■ TASK ■
Begin with the first line of the entries below and reproduce each line exactly, ending with the line that holds "(log entry 7). -/".

[Dataset entries]
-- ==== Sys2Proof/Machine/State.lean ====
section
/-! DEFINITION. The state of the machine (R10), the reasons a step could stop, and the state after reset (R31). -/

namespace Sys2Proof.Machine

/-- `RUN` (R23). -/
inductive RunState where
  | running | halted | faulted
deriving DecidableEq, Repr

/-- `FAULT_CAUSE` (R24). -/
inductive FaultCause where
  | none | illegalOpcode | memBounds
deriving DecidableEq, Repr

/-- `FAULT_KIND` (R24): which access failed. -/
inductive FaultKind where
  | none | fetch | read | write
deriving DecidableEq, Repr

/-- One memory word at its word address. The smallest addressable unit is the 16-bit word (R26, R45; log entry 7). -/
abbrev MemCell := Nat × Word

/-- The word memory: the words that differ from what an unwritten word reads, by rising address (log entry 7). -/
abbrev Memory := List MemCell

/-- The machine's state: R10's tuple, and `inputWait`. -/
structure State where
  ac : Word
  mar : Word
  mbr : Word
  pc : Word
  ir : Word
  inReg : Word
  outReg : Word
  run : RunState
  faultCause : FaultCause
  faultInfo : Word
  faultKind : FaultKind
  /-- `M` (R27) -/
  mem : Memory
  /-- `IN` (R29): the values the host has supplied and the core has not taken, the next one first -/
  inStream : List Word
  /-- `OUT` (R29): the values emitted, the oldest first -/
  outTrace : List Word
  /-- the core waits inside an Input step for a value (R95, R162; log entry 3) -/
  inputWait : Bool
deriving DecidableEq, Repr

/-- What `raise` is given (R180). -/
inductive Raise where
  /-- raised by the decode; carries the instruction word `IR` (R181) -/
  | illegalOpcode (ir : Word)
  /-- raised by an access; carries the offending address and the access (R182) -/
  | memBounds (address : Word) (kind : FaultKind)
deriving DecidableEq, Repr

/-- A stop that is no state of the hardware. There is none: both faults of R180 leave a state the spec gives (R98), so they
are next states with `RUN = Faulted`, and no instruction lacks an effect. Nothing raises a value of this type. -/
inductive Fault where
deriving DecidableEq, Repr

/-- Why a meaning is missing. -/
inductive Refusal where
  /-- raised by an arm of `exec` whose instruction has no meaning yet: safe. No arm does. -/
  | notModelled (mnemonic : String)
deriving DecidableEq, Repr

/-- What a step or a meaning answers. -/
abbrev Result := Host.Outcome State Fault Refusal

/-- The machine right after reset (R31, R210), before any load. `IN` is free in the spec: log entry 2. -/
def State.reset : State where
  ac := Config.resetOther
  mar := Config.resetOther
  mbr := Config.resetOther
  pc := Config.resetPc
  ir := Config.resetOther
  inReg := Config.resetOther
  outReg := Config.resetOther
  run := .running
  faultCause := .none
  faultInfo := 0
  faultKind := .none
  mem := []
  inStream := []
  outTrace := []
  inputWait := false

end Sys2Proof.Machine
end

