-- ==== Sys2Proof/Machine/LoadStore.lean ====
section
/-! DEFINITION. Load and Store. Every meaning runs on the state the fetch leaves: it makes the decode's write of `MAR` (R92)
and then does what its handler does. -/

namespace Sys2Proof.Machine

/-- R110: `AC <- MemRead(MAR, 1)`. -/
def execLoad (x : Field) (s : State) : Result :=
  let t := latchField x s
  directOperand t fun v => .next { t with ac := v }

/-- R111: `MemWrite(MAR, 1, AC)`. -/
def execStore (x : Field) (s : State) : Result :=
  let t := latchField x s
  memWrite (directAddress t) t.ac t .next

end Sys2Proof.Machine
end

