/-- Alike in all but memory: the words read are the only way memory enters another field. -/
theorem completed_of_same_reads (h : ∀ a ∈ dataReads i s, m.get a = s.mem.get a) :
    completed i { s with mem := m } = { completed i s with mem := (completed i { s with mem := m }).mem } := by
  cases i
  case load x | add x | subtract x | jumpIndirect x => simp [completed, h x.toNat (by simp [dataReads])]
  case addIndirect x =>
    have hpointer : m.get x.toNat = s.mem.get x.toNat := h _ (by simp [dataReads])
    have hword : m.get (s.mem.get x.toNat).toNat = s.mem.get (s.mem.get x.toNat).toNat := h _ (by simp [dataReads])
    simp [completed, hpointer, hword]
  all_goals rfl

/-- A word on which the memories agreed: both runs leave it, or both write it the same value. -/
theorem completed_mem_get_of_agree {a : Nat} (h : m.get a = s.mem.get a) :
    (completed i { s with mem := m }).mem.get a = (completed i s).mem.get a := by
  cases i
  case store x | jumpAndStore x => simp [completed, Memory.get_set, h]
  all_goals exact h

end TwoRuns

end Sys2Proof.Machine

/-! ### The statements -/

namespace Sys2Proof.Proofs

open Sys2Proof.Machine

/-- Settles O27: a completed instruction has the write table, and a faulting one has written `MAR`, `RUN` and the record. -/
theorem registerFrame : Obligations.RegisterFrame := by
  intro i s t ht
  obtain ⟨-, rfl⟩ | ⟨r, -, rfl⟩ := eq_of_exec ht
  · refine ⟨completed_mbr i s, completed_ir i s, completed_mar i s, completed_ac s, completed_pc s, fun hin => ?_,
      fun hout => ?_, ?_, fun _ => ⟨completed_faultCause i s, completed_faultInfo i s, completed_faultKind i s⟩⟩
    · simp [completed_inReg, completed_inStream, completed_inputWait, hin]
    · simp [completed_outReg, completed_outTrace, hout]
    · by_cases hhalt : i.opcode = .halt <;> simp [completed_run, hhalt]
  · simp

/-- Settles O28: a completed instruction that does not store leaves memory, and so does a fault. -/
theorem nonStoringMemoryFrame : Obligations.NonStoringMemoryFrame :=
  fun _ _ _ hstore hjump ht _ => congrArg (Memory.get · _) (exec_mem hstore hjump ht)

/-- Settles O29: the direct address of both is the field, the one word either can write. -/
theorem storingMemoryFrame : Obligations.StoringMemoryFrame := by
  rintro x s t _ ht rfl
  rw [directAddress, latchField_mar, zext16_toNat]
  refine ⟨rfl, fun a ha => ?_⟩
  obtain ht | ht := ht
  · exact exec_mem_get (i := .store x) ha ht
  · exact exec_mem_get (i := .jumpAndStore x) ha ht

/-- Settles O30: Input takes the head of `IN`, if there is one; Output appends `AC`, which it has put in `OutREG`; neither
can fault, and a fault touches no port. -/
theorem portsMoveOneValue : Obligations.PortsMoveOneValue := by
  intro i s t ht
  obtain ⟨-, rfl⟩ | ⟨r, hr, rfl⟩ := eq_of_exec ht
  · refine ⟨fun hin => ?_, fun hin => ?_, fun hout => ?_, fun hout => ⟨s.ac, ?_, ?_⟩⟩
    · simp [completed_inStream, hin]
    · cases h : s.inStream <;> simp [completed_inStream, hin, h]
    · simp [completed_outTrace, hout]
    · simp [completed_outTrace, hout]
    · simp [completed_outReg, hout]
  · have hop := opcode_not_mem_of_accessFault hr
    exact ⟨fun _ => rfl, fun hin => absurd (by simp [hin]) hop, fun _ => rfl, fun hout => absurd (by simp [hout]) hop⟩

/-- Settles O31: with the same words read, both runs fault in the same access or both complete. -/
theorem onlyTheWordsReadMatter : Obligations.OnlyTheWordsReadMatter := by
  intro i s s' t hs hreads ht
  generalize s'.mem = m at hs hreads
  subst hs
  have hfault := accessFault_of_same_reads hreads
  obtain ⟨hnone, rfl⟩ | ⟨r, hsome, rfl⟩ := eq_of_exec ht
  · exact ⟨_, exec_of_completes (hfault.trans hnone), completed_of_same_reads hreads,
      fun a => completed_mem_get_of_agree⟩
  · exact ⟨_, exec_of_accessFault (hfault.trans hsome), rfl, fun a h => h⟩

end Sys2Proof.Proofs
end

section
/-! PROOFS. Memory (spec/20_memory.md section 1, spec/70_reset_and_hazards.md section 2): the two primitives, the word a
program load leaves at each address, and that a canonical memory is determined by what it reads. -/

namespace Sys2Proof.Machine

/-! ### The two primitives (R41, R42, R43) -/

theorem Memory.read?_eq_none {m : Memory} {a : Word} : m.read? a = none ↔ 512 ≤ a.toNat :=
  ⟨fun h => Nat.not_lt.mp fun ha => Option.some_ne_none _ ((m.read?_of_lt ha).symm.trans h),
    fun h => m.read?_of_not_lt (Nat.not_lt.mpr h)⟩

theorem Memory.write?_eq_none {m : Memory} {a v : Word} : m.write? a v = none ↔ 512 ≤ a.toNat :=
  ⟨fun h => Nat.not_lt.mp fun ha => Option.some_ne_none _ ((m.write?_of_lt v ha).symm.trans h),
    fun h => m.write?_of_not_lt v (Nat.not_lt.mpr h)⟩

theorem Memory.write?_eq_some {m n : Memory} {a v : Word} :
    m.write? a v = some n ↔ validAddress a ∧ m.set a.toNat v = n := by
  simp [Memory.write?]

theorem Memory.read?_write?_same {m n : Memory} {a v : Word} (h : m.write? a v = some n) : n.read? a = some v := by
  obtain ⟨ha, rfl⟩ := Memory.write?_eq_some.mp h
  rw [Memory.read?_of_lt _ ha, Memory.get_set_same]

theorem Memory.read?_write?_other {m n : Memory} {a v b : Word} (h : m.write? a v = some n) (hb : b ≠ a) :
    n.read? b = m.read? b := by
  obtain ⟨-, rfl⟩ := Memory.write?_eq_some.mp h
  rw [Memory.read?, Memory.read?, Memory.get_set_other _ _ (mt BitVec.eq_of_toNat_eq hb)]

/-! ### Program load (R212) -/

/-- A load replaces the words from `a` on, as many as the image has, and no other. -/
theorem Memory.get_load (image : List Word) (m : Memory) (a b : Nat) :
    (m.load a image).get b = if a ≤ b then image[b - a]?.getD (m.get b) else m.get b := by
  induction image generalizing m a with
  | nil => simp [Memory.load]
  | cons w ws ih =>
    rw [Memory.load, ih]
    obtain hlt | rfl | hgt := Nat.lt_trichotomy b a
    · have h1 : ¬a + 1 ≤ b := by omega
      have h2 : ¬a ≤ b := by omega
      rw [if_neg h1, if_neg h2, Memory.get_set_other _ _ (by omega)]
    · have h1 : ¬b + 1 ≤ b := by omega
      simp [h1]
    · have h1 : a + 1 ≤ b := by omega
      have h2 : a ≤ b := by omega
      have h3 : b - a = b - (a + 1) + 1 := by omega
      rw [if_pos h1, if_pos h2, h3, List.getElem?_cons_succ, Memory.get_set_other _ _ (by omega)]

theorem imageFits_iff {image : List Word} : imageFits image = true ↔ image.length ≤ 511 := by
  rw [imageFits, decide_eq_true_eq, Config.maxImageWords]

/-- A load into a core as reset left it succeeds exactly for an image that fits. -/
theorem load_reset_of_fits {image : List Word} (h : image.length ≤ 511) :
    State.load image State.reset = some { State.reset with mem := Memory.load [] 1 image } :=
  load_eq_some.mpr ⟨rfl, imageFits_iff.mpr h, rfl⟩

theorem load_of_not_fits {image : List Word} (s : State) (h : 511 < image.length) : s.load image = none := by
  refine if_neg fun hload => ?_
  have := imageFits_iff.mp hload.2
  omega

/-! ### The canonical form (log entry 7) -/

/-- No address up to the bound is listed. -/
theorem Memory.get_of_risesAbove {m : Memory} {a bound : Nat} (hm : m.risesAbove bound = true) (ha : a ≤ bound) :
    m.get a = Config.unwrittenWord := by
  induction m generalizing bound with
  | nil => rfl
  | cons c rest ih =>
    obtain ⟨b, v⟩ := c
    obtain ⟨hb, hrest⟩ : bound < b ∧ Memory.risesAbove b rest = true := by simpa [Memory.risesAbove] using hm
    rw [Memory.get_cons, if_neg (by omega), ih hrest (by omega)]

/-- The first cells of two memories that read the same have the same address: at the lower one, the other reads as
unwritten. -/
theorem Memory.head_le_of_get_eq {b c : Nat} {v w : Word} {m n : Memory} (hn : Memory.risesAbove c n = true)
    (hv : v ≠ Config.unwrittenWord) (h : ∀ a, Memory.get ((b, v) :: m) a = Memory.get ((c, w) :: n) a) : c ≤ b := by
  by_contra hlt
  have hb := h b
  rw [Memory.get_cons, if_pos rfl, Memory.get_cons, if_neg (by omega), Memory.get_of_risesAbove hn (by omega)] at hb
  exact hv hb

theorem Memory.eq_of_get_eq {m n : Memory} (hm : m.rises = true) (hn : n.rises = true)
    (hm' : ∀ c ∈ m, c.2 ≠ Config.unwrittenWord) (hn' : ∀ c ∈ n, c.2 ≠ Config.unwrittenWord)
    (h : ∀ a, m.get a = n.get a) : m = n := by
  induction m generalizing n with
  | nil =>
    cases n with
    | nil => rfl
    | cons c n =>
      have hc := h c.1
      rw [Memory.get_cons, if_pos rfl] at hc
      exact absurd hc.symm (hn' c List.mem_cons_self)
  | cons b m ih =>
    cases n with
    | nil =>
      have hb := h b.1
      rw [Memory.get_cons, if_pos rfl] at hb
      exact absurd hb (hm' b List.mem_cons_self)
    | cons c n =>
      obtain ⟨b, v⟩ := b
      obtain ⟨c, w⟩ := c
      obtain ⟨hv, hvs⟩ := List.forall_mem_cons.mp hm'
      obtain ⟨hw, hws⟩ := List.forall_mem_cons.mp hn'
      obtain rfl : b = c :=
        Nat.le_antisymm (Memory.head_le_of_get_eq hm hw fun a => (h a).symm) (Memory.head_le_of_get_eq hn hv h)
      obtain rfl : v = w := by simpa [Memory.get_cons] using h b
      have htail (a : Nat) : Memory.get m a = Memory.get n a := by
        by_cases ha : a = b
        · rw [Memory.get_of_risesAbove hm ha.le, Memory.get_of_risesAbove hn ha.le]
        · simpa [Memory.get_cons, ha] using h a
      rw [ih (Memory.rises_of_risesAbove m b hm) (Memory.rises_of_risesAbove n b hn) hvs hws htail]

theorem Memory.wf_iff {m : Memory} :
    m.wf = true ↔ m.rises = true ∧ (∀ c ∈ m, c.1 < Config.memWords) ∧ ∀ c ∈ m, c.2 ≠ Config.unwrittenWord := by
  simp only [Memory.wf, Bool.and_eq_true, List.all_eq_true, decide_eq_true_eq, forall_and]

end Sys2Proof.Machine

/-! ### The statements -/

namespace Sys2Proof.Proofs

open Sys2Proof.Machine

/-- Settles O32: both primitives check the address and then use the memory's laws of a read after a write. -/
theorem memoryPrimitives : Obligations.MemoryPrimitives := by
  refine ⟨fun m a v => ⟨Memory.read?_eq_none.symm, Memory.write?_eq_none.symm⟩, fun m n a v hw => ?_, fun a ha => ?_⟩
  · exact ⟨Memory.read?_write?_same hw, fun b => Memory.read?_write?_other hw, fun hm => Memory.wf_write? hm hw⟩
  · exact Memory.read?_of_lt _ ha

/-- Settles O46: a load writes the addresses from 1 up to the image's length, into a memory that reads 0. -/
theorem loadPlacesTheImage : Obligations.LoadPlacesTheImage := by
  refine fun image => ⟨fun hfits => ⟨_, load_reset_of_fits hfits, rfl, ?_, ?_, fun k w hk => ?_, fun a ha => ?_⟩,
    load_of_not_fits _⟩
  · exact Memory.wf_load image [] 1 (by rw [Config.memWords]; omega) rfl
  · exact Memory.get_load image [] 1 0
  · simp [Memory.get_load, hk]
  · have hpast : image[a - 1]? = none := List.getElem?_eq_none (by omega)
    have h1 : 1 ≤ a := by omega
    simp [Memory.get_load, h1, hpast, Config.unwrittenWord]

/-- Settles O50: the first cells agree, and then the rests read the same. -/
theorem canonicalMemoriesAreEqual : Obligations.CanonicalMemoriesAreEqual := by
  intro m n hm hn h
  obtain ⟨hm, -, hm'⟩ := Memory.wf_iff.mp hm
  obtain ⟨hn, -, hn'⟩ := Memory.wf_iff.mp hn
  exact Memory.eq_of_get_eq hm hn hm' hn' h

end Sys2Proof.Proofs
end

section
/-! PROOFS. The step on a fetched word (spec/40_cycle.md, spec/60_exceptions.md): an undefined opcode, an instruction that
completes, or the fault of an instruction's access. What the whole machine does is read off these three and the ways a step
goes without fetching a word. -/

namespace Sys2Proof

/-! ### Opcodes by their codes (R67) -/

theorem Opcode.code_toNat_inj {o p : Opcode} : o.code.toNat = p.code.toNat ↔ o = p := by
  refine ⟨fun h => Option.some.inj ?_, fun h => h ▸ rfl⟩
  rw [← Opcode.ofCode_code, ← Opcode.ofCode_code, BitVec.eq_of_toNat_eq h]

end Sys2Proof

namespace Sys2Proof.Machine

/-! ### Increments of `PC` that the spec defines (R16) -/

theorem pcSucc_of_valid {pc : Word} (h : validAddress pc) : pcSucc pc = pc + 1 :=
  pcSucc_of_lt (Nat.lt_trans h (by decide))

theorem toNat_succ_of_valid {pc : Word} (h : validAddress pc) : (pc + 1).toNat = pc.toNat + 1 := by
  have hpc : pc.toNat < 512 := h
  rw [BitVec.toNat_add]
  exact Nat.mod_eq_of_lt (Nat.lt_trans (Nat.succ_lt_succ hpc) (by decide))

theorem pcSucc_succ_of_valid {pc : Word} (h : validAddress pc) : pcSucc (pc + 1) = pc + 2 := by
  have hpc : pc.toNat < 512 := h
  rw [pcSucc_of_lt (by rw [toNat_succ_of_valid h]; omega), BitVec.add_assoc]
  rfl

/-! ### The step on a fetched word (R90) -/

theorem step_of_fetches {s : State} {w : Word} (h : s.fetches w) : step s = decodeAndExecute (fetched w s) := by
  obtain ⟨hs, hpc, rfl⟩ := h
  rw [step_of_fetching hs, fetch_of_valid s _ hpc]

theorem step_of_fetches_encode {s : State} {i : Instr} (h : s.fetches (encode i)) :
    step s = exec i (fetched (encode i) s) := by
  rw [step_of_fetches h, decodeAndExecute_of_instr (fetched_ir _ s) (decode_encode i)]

■ RESULT FOR THIS EXERCISE ■
-- ==== Sys2Proof/Machine/State.lean ====
section
/-! DEFINITION. The state of the machine (R10), the reasons a step could stop, and the state after reset (R31). -/

namespace Sys2Proof.Machine

/-- `RUN` (R23). -/
inductive RunState where
  | running | halted | faulted
deriving DecidableEq, Repr

/-- `FAULT_CAUSE` (R24). -/
inductive FaultCause where
  | none | illegalOpcode | memBounds
deriving DecidableEq, Repr

/-- `FAULT_KIND` (R24): which access failed. -/
inductive FaultKind where
  | none | fetch | read | write
deriving DecidableEq, Repr

/-- One memory word at its word address. The smallest addressable unit is the 16-bit word (R26, R45; log entry 7). -/
abbrev MemCell := Nat × Word

/-- The word memory: the words that differ from what an unwritten word reads, by rising address (log entry 7). -/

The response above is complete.